Вендэль протянул ему расписку. Казалось, что желание Обенрейцера исследовать ее потухло так же внезапно и так же окончательно, как и огонь в камине. Он только взглянул на документ и сказал:

— Нет, я не понимаю ее! Я сожалею, что не могу вам помочь.

— Я напишу в Невшатель с вечерней почтой, — сказал Вендэль, спрятав расписку вторично. — Нам следует подождать и посмотреть, что из этого выйдет.

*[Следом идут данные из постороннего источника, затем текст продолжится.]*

-- ==== Sys2Proof/Machine/Sha.lean ====
section
/-! DEFINITION. HMAC-SHA-256 of the Feryx envelope and of usage records (R336, R354), by FIPS 180-4 and RFC 2104, which the
manual names (PRESUMED, log entry 35). -/
namespace Sys2Proof.Machine

/-- Addition modulo 2^32, rotation and shift to the right of a 32-bit number. -/
def add32 (a b : Nat) : Nat := (a + b) % 2 ^ 32
def rot32 (n a : Nat) : Nat := a / 2 ^ n + a % 2 ^ n * 2 ^ (32 - n)

def shaK : List Nat :=
  [0x428a2f98, 0x71374491, 0xb5c0fbcf, 0xe9b5dba5, 0x3956c25b, 0x59f111f1, 0x923f82a4, 0xab1c5ed5] ++
  [0xd807aa98, 0x12835b01, 0x243185be, 0x550c7dc3, 0x72be5d74, 0x80deb1fe, 0x9bdc06a7, 0xc19bf174] ++
  [0xe49b69c1, 0xefbe4786, 0x0fc19dc6, 0x240ca1cc, 0x2de92c6f, 0x4a7484aa, 0x5cb0a9dc, 0x76f988da] ++
  [0x983e5152, 0xa831c66d, 0xb00327c8, 0xbf597fc7, 0xc6e00bf3, 0xd5a79147, 0x06ca6351, 0x14292967] ++
  [0x27b70a85, 0x2e1b2138, 0x4d2c6dfc, 0x53380d13, 0x650a7354, 0x766a0abb, 0x81c2c92e, 0x92722c85] ++
  [0xa2bfe8a1, 0xa81a664b, 0xc24b8b70, 0xc76c51a3, 0xd192e819, 0xd6990624, 0xf40e3585, 0x106aa070] ++
  [0x19a4c116, 0x1e376c08, 0x2748774c, 0x34b0bcb5, 0x391c0cb3, 0x4ed8aa4a, 0x5b9cca4f, 0x682e6ff3] ++
  [0x748f82ee, 0x78a5636f, 0x84c87814, 0x8cc70208, 0x90befffa, 0xa4506ceb, 0xbef9a3f7, 0xc67178f2]

def shaH : List Nat := [0x6a09e667, 0xbb67ae85, 0x3c6ef372, 0xa54ff53a, 0x510e527f, 0x9b05688c, 0x1f83d9ab, 0x5be0cd19]

/-- Four bytes, highest first. -/
def be4 : List Byte → Nat
  | a :: b :: c :: d :: _ => ((a.toNat * 256 + b.toNat) * 256 + c.toNat) * 256 + d.toNat
  | _ => 0

/-- Bytes of a number, highest first. -/
def beBytes (n v : Nat) : List Byte := (leBytes n v).reverse

/-- The message schedule, newest word first, from the words it holds. -/
def schedule : Nat → List Nat → List Nat
  | 0, w => w
  | n + 1, w =>
    let w15 := w.getD 14 0
    let w2 := w.getD 1 0
    let s0 := rot32 7 w15 ^^^ rot32 18 w15 ^^^ w15 / 8
    let s1 := rot32 17 w2 ^^^ rot32 19 w2 ^^^ w2 / 1024
    schedule n (add32 (add32 (w.getD 15 0) s0) (add32 (w.getD 6 0) s1) :: w)

/-- One round on the eight working words. -/
def shaRound (st : List Nat) (kw : Nat × Nat) : List Nat :=
  match st with
  | [a, b, c, d, e, f, g, h] =>
    let t1 := add32 (add32 h (rot32 6 e ^^^ rot32 11 e ^^^ rot32 25 e)) (add32 ((e &&& f) ^^^ ((2 ^ 32 - 1 - e) &&& g)) (add32 kw.1 kw.2))
    let t2 := add32 (rot32 2 a ^^^ rot32 13 a ^^^ rot32 22 a) ((a &&& b) ^^^ (a &&& c) ^^^ (b &&& c))
    [add32 t1 t2, a, b, c, add32 d t1, e, f, g]
  | x => x

/-- One block of 64 bytes. -/
def shaBlock (h : List Nat) (b : List Byte) : List Nat :=
  let w16 := (List.range 16).map fun i => be4 (b.drop (4 * i))
  let w := (schedule 48 w16.reverse).reverse
  let out := (shaK.zip w).foldl shaRound h
  List.zipWith add32 h out

/-- Padding to whole blocks. -/
def shaPad (m : List Byte) : List Byte :=
  let z := (119 - m.length % 64) % 64
  m ++ [(0x80 : Byte)] ++ List.replicate z (0 : Byte) ++ beBytes 8 (8 * m.length)

/-- SHA-256. -/
def sha256 (m : List Byte) : List Byte :=
  let p := shaPad m
  let h := (List.range (p.length / 64)).foldl (fun h i => shaBlock h ((p.drop (64 * i)).take 64)) shaH
  h.flatMap (beBytes 4)

/-- HMAC-SHA-256 with a key of 32 bytes. -/
def hmac (key msg : List Byte) : List Byte :=
  let pad (c : Byte) : List Byte := (key ++ List.replicate (64 - key.length) (0 : Byte)).map fun k => k ^^^ c
  sha256 (pad 0x5C ++ sha256 (pad 0x36 ++ msg))

end Sys2Proof.Machine
end

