/-- SNAP, CLEAR and MLOAD change no register outside the unit's page and the requester's view of ENG; the end of a mask
load none outside the unit's page, of a snapshot none outside it, DMX (BEYOND_CNT), PRT (DRAIN_DROP), FLT and SPI; a
write of STR_RD none outside the acquisition's page and that view; a segment written none outside the acquisition's
page, XPT (OUT_DONE), DMX (BEYOND_CNT), PRT (DRAIN_DROP), FLT and SPI. Beside registers, messages, the answer and fault
records they change the one accumulation unit alone, a snapshot the bytes its owner's drain has written too, STR_RD
nothing, a written segment the one acquisition, the event sources, those bytes and the free values' counter. -/
def Obligations.CaptureAndAccumulationFrames : Prop :=
  (∀ (s t : State) (who : Src) (h : Fin 8) (i : Instr), i ∈ [Instr.hisSnap who h, .hisClear who h, .hisMload who h] → exec i s = .next t →
      s.eng.sameBut t.eng [Pg.HIS h, vw who.code Pg.ENG] ∧ t.eng.core = ({ s.eng with his := t.eng.his } : Eng).core ∧
        ∀ g : Fin 8, g ≠ h → t.eng.his[g] = s.eng.his[g]) ∧
    (∀ (s t : State) (h : Fin 8), (exec (.snapshotDone h) s = .next t → s.eng.sameBut t.eng [Pg.HIS h, Pg.DMX, Pg.PRT, Pg.FLT, Pg.SPI]) ∧
      (exec (.mloadDone h) s = .next t → s.eng.sameBut t.eng [Pg.HIS h]) ∧
      (∀ i : Instr, i ∈ [Instr.snapshotDone h, .mloadDone h] → exec i s = .next t →
        t.eng.core = ({ s.eng with his := t.eng.his, drainB := t.eng.drainB } : Eng).core ∧ ∀ g : Fin 8, g ≠ h → t.eng.his[g] = s.eng.his[g])) ∧
    (∀ (s t : State) (who : Src) (u : Fin 8) (data : Word), exec (.strRdWrite who u data) s = .next t →
      s.eng.sameBut t.eng [Pg.ACQ u, vw who.code Pg.ENG] ∧ t.eng.core = s.eng.core) ∧
    (∀ (s t : State) (u : Fin 8) (ue : Bool), exec (.segmentWritten u ue) s = .next t →
      s.eng.sameBut t.eng [Pg.ACQ u, Pg.XPT, Pg.DMX, Pg.PRT, Pg.FLT, Pg.SPI] ∧
        t.eng.core = ({ s.eng with acq := t.eng.acq, evr := t.eng.evr, drainB := t.eng.drainB, freeCtr := t.eng.freeCtr } : Eng).core ∧
        ∀ v : Fin 8, v ≠ u → t.eng.acq[v] = s.eng.acq[v])

/-- A request inside GRAN, with room in the queue of the channel that the map gives its address and that takes it, joins
at its end, with its requester and class as R225 gives them; under inline ECC a write of part of a 64-bit word has its
read put before it, and a miss of the check-byte cache (free: log entry 83) a request for the check bytes. One beyond
GRAN joins nowhere. A command slot of a channel that does not train, with no order waiting for an outrun's end, serves
the request that the order of service chooses among the eligible ones: it leaves the queue, and a row hit counts in
HIT_CNT, an activation in ACT_CNT. Under PRED a row without requests that has been idle for PAGE.IDLE closes. A refresh
of a bank that trains or has requests is taken from those pulled in, or within the limit is owed; otherwise what is
owed and one more are issued and the row closes, and an idle bank within the limit pulls one more in. MR4 shows the
code read. How far ahead is the model's choice (log entry 82). -/
def Obligations.DramQueuesServiceAndRefresh : Prop :=
  (∀ (s : State) (ck : Nat) (q : DramReq) (d : Fin 8) (a : Nat) (x : Bool → Nat → DReq), d = fin8 (s.eng.place q.addr).1 → a = (s.eng.place q.addr).2 →
      x = (fun w b => ⟨s.eng.requester q.src, trafficClass q.src, w, (s.eng.bankRow b).1, (s.eng.bankRow b).2, ck,
        q.wr && !s.eng.stillRuns q.src && s.eng.drains.any fun z => z.part == s.eng.requester q.src, q.src⟩) →
      (s.eng.gran ≤ q.addr / granule → ∃ t, exec (.dramRequest ck q) s = .next t ∧ t.eng.dmc = s.eng.dmc) ∧
      (q.addr / granule < s.eng.gran → s.eng.queues d = true → ¬(s.eng.dmcState d = 4 ∧ (q.wr = true ∨ ownRead q.src = true)) →
        (s.eng.bit Pg.DMX DMX.STS.IECC = false → (s.eng.dmc[d].queue.filter fun z => z.wr == q.wr).length < 64 →
          ∃ t, exec (.dramRequest ck q) s = .next t ∧ t.eng.dmc[d].queue = s.eng.dmc[d].queue ++ [x q.wr a]) ∧
        (s.eng.bit Pg.DMX DMX.STS.IECC = true → (∀ w, (s.eng.dmc[d].queue.filter fun z => z.wr == w).length ≤ 61) →
          ∃ t, exec (.dramRequest ck q) s = .next t ∧ t.eng.dmc[d].queue = s.eng.dmc[d].queue ++
            (if q.wr = true ∧ (a % 8 ≠ 0 ∨ (a + q.len) % 8 ≠ 0) then [x false a] else []) ++
            (if Config.checkMiss s.eng.freeCtr then [x q.wr (s.eng.checkAddr a)] else []) ++ [x q.wr a]))) ∧
    (∀ (s : State) (d : Fin 8) (ck : Nat) (blocked : List Nat) (ecc : Fin 5) (q : DReq) (pr : Bool) (r1 : DmcRt), ∀ e0, e0 = s.eng.gain ck →
      s.eng.queues d = true → s.eng.dmcState d ≠ 3 → s.eng.xpt.deferred = [] →
      e0.choose d ck (e0.dmc[d].queue.filter fun x => e0.eligible d ck blocked x) = some (q, pr, r1) →
      ∃ t, exec (.dramCommandIssue d ck blocked ecc) s = .next t ∧ q ∈ s.eng.dmc[d].queue ∧ e0.eligible d ck blocked q = true ∧
        t.eng.dmc[d].queue = s.eng.dmc[d].queue.erase q ∧
        (s.eng.dmc[d].openRow q.bank = some q.row →
          t.eng.get (Pg.DMC d) DMC.HIT_CNT.COUNT = min (s.eng.get (Pg.DMC d) DMC.HIT_CNT.COUNT + 1) (2 ^ 32 - 1) ∧
          t.eng.get (Pg.DMC d) DMC.ACT_CNT.COUNT = s.eng.get (Pg.DMC d) DMC.ACT_CNT.COUNT) ∧
        (s.eng.dmc[d].openRow q.bank ≠ some q.row →
          t.eng.get (Pg.DMC d) DMC.ACT_CNT.COUNT = min (s.eng.get (Pg.DMC d) DMC.ACT_CNT.COUNT + 1) (2 ^ 32 - 1) ∧
          t.eng.get (Pg.DMC d) DMC.HIT_CNT.COUNT = s.eng.get (Pg.DMC d) DMC.HIT_CNT.COUNT)) ∧
    (∀ (s : State) (d : Fin 8) (bank : Fin 32) (row ck : Nat), s.eng.dmc[d].openRow bank = some row → s.eng.get (Pg.DMC d) DMC.PAGE.POLICY = 0 →
      Store.get s.eng.dmc[d].used bank 0 + s.eng.get (Pg.DMC d) DMC.PAGE.IDLE ≤ ck → (s.eng.dmc[d].queue.any fun q => q.bank == bank.val && q.row == row) = false →
      ∃ t, exec (.pageIdleClose d ⟨bank, ck⟩) s = .next t ∧ t.eng.dmc[d].openRow bank = none) ∧
    (∀ (s : State) (d : Fin 8) (bank : Fin 32), ∀ n f busy train, n = Store.get s.eng.dmc[d].owed bank 0 →
      f = Store.get s.eng.dmc[d].ahead bank 0 → busy = (s.eng.dmc[d].queue.any fun q => q.bank == bank.val) →
      train = decide (s.eng.dmcState d = 3) → s.eng.queues d = true →
      ∃ t, exec (.refreshDue d bank) s = .next t ∧
        ((train || busy) = true → f ≠ 0 → Store.get t.eng.dmc[d].ahead bank 0 = f - 1 ∧ Store.get t.eng.dmc[d].owed bank 0 = n) ∧
        ((train || busy) = true → f = 0 → train = true ∨ n < Config.refPostpone → Store.get t.eng.dmc[d].owed bank 0 = n + 1) ∧
        (train = false → busy = false ∨ (f = 0 ∧ Config.refPostpone ≤ n) →
          Store.get t.eng.dmc[d].owed bank 0 = 0 ∧ t.eng.dmc[d].openRow bank = none ∧
          ∀ m, m = (if busy = false ∧ f < Config.refPullIn then 1 else 0) → Store.get t.eng.dmc[d].ahead bank 0 = f + m ∧
            t.eng.get (Pg.DMC d) DMC.REFPB_CNT.COUNT = min (s.eng.get (Pg.DMC d) DMC.REFPB_CNT.COUNT + (n + 1 + m)) (2 ^ 32 - 1))) ∧
    (∀ (s : State) (d : Fin 8) (rank : Bool) (code : Fin 16), s.eng.queues d = true → (rank = true → s.eng.bit (Pg.DMC d) DMC.DEV.RANKS2 = true) →
      ∃ t, exec (.mr4Read d rank code) s = .next t ∧ t.eng.get (Pg.DMC d) DMC.TEMP.MR4 = code)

— С вечерней почтой, — повторил Обенрейцер. — Постойте-ка. Вы получите ответ через восемь или девять дней. Я вернусь назад раньше. Если я могу быть вам полезным, в качестве коммивояжера, то, может быть, вы пожелаете уведомить меня до этого времени. Вы пошлете мне письменные инструкции. Я буду с большим интересом ожидать, когда вы получите ответ из Невшателя. Кто знает? В конце концов, мой дорогой друг, это может оказаться ошибкой. Мужайтесь! мужайтесь! мужайтесь! — Он вошел в комнату, как человек, который не дорожит временем. Теперь же он схватил свою шляпу и попрощался с видом человека, который не может терять ни одной минуты.

Оставшись один, Вендэль прошелся задумчиво по комнате.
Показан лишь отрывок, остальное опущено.